▶ [Assigned task]:
Two lines mark the range in the entries below: the one holding "let at4 := off.toNat / 4 * 4" and the one holding "(odSet (0x8010 + l.val) 0x03". Set down those two and all lines between them, exactly.

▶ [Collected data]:

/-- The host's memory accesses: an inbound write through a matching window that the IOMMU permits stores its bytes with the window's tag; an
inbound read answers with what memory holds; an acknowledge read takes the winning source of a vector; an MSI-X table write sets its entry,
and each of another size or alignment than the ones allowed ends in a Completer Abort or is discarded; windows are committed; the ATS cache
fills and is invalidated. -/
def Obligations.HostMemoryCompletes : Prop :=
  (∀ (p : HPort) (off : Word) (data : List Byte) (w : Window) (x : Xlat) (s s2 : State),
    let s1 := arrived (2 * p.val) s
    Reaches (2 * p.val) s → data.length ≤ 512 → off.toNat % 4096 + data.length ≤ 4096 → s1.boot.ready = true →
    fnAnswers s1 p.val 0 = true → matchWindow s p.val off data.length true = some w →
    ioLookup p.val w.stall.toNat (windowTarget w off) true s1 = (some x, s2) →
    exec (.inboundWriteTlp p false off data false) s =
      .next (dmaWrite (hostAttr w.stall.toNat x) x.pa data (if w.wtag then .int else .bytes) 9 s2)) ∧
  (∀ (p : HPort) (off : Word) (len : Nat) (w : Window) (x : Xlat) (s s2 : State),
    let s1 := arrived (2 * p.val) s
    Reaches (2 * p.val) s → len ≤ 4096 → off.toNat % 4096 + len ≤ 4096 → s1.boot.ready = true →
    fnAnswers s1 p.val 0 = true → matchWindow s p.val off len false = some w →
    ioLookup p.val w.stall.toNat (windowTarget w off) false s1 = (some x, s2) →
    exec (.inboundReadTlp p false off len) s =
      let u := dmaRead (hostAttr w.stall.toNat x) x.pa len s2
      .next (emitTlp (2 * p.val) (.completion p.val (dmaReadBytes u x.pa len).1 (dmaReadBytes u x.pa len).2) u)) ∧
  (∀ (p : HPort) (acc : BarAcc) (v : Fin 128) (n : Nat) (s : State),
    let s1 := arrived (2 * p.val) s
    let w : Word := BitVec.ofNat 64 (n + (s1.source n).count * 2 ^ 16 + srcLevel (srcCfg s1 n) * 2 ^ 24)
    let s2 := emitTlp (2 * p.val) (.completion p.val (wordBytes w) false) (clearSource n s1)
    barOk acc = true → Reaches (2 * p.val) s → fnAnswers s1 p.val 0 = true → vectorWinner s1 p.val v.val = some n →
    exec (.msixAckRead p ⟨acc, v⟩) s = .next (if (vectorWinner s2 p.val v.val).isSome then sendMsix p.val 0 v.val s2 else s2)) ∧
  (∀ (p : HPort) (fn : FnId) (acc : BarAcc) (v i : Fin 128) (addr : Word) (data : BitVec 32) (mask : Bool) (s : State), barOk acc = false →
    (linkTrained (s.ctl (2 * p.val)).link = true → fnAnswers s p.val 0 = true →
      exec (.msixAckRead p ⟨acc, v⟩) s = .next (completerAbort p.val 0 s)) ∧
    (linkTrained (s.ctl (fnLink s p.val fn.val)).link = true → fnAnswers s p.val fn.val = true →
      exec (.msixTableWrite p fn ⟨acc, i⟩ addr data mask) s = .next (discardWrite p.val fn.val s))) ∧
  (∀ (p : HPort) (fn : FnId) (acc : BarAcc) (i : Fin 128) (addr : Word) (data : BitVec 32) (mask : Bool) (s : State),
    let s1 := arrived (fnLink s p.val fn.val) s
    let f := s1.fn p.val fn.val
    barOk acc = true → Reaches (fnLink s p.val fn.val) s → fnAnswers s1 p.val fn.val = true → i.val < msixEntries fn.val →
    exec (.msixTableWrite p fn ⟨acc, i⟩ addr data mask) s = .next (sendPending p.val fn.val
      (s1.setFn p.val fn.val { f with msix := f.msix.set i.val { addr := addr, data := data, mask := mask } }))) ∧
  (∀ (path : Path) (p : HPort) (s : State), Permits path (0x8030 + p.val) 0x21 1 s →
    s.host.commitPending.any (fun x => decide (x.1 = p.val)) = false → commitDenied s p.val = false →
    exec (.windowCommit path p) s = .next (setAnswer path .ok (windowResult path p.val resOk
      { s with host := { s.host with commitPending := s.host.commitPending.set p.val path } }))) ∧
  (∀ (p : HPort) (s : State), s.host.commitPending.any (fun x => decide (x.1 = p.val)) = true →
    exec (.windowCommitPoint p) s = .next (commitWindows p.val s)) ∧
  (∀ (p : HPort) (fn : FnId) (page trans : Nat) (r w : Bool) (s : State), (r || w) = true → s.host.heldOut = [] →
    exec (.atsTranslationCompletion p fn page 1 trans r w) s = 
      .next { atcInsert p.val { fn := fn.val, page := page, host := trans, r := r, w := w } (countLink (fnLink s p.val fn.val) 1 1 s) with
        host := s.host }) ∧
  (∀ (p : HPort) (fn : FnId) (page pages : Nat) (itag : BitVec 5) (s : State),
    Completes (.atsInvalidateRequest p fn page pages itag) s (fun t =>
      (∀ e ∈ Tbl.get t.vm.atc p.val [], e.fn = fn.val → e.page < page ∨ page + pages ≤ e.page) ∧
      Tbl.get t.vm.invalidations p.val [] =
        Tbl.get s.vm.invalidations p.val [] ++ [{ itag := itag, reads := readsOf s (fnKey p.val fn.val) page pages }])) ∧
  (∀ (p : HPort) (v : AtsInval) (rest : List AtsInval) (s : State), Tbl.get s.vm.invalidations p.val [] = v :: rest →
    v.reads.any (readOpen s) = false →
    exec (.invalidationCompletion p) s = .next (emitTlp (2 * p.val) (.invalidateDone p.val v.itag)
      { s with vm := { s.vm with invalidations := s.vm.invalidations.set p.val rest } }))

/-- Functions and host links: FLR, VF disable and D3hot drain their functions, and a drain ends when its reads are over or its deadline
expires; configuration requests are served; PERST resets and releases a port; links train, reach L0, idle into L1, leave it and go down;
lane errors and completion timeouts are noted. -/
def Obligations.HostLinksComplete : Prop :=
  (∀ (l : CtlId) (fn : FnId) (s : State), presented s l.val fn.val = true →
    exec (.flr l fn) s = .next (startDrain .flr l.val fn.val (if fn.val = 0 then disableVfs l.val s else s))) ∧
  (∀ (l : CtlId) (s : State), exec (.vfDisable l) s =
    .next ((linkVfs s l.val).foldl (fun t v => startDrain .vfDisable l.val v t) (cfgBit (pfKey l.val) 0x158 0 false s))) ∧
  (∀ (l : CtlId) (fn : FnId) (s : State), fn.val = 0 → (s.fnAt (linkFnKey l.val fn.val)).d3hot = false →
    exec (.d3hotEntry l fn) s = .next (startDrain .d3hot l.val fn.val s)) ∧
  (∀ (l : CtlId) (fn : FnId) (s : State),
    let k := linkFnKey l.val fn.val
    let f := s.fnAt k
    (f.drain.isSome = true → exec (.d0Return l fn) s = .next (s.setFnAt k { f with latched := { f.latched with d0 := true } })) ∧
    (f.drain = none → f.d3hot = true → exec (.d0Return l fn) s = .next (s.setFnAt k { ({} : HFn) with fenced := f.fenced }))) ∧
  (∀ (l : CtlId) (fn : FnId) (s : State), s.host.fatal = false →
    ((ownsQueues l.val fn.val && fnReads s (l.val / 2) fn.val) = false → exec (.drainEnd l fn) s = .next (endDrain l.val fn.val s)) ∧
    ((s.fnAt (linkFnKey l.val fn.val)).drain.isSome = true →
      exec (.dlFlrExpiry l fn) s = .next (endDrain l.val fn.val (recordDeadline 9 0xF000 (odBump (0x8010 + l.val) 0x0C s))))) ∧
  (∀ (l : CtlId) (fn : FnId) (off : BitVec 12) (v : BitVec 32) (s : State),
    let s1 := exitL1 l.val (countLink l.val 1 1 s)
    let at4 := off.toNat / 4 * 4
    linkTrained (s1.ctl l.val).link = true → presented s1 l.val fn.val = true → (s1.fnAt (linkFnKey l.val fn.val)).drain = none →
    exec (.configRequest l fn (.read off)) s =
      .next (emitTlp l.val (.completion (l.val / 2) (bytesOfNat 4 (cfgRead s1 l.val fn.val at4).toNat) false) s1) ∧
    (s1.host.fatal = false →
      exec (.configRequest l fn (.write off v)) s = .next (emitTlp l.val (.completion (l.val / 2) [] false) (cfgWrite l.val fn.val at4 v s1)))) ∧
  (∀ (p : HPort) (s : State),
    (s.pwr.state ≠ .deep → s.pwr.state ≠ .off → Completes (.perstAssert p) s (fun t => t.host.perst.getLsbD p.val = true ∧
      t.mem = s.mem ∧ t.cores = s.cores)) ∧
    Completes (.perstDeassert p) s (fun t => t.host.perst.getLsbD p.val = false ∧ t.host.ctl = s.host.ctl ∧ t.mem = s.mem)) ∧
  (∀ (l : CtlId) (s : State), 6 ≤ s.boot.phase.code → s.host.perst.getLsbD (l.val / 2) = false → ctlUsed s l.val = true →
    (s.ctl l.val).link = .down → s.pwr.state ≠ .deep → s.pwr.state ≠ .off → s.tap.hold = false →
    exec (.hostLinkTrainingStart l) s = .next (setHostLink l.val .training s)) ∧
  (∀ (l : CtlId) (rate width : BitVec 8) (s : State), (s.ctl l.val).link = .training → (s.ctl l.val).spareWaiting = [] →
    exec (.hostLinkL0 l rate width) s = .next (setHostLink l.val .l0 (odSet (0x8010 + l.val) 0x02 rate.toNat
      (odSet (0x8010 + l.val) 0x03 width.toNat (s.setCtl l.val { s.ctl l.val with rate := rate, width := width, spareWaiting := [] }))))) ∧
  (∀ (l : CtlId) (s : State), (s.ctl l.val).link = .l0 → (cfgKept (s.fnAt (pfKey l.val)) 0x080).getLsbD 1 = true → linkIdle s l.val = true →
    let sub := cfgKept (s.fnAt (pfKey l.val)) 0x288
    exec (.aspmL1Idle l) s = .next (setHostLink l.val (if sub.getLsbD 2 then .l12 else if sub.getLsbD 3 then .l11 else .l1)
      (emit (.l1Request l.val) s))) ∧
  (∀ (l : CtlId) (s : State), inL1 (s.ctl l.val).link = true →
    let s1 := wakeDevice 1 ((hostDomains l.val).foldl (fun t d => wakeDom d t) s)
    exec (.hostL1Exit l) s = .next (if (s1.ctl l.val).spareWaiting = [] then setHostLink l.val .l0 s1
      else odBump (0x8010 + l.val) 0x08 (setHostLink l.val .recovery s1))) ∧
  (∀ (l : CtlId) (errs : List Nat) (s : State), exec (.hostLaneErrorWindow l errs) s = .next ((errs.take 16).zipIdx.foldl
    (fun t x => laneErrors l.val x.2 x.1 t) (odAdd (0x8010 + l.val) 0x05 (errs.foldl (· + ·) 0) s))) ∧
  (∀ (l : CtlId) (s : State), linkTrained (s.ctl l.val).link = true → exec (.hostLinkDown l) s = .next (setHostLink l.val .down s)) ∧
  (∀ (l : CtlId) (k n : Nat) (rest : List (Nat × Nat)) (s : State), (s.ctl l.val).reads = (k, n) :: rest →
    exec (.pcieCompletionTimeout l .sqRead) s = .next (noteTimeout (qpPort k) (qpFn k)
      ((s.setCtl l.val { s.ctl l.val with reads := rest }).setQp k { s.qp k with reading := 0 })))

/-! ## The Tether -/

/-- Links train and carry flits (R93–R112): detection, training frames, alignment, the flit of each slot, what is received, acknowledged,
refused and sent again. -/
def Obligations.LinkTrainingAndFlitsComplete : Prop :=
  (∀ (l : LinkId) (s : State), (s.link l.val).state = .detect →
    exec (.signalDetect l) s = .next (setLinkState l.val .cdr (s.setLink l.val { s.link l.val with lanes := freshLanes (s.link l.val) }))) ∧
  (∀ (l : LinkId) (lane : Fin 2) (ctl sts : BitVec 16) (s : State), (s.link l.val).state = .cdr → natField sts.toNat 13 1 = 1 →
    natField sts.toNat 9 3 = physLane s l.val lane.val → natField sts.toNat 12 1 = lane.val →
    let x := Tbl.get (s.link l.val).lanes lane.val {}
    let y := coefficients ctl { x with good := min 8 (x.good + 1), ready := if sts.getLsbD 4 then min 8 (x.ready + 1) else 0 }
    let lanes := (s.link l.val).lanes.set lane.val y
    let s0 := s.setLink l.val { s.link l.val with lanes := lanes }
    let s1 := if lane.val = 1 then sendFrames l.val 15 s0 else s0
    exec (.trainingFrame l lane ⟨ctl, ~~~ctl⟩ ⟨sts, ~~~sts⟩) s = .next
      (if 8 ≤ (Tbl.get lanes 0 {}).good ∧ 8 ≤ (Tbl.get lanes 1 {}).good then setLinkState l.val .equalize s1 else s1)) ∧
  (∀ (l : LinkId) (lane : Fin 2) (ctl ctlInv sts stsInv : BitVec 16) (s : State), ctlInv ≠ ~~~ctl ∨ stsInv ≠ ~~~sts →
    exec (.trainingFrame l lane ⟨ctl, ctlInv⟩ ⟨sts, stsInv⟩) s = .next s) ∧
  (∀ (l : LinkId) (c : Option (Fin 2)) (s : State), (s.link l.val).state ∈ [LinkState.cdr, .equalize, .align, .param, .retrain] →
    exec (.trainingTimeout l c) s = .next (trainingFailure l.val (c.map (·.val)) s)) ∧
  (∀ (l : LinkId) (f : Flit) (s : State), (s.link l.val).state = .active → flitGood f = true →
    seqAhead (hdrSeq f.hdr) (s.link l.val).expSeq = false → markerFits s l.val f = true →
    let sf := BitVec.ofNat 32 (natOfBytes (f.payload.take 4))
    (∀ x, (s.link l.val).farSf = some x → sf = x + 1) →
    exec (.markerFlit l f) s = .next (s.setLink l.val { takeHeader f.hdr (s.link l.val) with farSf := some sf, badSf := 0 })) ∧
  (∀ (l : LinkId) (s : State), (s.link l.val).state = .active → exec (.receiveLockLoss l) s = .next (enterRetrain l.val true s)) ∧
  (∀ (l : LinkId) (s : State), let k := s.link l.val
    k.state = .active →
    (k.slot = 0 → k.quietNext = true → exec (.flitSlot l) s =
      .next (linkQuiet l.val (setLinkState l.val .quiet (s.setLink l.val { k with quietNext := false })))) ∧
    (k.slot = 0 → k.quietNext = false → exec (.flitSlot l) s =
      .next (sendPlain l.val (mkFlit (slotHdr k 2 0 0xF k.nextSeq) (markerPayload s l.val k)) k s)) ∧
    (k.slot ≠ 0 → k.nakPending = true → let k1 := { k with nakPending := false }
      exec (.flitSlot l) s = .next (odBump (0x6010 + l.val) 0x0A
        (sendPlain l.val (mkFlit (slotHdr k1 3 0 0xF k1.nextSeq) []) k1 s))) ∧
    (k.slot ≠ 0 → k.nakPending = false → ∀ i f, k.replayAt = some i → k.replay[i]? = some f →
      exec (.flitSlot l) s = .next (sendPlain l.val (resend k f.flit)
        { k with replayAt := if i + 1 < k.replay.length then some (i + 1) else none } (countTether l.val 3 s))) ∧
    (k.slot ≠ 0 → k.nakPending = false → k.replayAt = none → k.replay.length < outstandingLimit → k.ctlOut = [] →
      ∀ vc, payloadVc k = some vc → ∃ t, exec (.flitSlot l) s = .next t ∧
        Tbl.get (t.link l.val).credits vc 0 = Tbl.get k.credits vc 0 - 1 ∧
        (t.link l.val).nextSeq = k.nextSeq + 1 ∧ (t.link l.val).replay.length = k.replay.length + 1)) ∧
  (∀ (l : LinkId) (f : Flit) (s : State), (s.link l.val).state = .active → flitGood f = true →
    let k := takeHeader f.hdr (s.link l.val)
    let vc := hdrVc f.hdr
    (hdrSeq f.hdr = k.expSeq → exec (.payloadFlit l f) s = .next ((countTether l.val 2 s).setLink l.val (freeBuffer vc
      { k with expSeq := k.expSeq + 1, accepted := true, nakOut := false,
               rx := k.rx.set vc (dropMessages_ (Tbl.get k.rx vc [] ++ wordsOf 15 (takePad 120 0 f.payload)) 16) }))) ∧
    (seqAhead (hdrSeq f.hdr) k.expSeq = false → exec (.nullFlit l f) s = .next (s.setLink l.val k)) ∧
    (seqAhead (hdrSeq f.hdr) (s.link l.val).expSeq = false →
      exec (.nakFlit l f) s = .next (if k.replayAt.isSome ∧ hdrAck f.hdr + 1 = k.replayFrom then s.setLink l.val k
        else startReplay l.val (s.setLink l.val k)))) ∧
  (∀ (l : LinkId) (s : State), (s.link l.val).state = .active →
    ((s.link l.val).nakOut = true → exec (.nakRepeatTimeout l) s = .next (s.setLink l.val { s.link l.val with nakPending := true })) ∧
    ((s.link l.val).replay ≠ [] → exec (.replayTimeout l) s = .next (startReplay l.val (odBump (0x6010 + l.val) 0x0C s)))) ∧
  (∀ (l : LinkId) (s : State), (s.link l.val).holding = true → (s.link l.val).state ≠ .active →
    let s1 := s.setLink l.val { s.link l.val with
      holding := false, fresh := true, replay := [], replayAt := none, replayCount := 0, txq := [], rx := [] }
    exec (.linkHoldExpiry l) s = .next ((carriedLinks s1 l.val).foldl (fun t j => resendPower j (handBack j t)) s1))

--

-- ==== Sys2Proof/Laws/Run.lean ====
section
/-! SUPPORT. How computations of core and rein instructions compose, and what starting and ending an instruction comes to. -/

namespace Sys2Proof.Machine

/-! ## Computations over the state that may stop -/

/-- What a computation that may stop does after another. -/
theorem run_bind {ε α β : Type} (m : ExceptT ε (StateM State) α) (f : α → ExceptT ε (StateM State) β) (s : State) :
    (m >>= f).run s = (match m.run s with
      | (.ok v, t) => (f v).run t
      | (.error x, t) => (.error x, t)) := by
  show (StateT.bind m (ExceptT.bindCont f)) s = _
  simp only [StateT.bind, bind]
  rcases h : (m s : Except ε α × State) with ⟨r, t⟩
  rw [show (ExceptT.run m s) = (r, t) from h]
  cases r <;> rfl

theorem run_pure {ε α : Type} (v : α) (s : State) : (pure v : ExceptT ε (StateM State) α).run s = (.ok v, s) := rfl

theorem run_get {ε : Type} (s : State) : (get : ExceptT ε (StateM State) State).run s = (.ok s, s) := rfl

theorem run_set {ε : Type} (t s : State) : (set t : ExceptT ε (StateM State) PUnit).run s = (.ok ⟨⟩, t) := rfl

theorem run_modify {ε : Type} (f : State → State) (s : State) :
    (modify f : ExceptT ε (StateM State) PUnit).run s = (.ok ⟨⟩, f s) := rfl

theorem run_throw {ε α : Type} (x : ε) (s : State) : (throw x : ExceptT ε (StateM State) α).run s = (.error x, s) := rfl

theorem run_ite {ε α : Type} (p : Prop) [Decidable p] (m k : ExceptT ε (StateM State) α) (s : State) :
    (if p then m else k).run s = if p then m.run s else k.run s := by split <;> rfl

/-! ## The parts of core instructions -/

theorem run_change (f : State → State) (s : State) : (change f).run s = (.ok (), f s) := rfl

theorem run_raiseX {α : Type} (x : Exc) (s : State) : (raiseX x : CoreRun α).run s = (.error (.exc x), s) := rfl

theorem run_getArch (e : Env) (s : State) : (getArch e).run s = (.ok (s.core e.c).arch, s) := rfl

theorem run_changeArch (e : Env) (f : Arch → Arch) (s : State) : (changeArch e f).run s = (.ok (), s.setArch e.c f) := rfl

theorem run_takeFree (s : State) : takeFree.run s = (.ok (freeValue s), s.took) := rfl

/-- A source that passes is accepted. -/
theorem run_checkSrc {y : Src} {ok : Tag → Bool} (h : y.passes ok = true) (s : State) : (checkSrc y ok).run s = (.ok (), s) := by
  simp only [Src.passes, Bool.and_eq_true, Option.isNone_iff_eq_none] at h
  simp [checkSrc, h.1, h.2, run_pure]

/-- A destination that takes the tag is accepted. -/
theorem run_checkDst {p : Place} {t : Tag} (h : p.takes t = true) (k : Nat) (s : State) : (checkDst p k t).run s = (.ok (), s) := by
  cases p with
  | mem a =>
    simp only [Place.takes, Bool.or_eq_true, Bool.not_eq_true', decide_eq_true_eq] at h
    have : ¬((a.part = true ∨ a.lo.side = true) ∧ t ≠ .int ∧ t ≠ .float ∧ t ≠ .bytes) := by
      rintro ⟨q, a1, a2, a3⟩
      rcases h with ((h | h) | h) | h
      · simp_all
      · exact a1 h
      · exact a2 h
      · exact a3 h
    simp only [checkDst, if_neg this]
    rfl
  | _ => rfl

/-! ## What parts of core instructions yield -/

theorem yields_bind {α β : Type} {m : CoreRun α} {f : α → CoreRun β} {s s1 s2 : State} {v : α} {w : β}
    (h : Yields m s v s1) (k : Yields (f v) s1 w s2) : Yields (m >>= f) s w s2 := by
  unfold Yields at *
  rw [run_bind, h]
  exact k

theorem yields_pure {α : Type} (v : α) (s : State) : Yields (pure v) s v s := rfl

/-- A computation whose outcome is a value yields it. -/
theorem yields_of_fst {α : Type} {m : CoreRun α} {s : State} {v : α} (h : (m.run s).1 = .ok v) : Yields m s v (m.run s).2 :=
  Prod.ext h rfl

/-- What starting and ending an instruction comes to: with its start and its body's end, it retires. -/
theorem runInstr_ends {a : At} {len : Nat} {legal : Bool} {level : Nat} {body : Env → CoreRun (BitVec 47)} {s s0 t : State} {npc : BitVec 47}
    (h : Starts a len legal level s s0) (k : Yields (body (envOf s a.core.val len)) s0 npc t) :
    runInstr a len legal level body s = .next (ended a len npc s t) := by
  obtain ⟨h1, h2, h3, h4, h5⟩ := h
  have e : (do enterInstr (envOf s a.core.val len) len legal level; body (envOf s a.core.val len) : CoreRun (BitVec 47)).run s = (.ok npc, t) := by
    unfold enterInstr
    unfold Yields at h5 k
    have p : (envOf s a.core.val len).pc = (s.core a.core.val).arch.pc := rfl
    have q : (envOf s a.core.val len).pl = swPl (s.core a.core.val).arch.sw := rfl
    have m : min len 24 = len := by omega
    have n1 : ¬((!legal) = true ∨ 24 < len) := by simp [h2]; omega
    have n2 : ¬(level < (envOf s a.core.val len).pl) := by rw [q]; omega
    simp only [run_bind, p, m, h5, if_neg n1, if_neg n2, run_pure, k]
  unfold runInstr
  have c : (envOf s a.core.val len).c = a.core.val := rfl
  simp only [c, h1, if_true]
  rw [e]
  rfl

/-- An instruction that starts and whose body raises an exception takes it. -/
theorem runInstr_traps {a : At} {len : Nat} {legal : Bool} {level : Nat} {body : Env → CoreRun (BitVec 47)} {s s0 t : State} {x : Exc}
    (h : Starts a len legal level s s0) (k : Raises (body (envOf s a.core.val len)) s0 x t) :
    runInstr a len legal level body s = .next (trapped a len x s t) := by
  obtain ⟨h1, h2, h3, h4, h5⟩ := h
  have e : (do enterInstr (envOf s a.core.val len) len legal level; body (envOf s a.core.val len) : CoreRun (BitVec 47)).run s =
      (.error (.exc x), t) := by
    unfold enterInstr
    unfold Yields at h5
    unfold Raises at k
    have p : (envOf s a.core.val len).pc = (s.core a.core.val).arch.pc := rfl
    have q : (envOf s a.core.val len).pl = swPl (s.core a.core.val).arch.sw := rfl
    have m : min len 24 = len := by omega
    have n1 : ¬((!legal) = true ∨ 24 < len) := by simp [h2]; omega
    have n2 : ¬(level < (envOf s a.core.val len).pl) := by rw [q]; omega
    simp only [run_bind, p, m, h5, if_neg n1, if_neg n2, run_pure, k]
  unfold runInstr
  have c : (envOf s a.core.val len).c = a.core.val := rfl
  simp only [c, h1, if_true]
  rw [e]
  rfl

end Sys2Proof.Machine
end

▶ [Answer to this problem]:
    let at4 := off.toNat / 4 * 4
    linkTrained (s1.ctl l.val).link = true → presented s1 l.val fn.val = true → (s1.fnAt (linkFnKey l.val fn.val)).drain = none →
    exec (.configRequest l fn (.read off)) s =
      .next (emitTlp l.val (.completion (l.val / 2) (bytesOfNat 4 (cfgRead s1 l.val fn.val at4).toNat) false) s1) ∧
    (s1.host.fatal = false →
      exec (.configRequest l fn (.write off v)) s = .next (emitTlp l.val (.completion (l.val / 2) [] false) (cfgWrite l.val fn.val at4 v s1)))) ∧
  (∀ (p : HPort) (s : State),
    (s.pwr.state ≠ .deep → s.pwr.state ≠ .off → Completes (.perstAssert p) s (fun t => t.host.perst.getLsbD p.val = true ∧
      t.mem = s.mem ∧ t.cores = s.cores)) ∧
    Completes (.perstDeassert p) s (fun t => t.host.perst.getLsbD p.val = false ∧ t.host.ctl = s.host.ctl ∧ t.mem = s.mem)) ∧
  (∀ (l : CtlId) (s : State), 6 ≤ s.boot.phase.code → s.host.perst.getLsbD (l.val / 2) = false → ctlUsed s l.val = true →
    (s.ctl l.val).link = .down → s.pwr.state ≠ .deep → s.pwr.state ≠ .off → s.tap.hold = false →
    exec (.hostLinkTrainingStart l) s = .next (setHostLink l.val .training s)) ∧
  (∀ (l : CtlId) (rate width : BitVec 8) (s : State), (s.ctl l.val).link = .training → (s.ctl l.val).spareWaiting = [] →
    exec (.hostLinkL0 l rate width) s = .next (setHostLink l.val .l0 (odSet (0x8010 + l.val) 0x02 rate.toNat
      (odSet (0x8010 + l.val) 0x03 width.toNat (s.setCtl l.val { s.ctl l.val with rate := rate, width := width, spareWaiting := [] }))))) ∧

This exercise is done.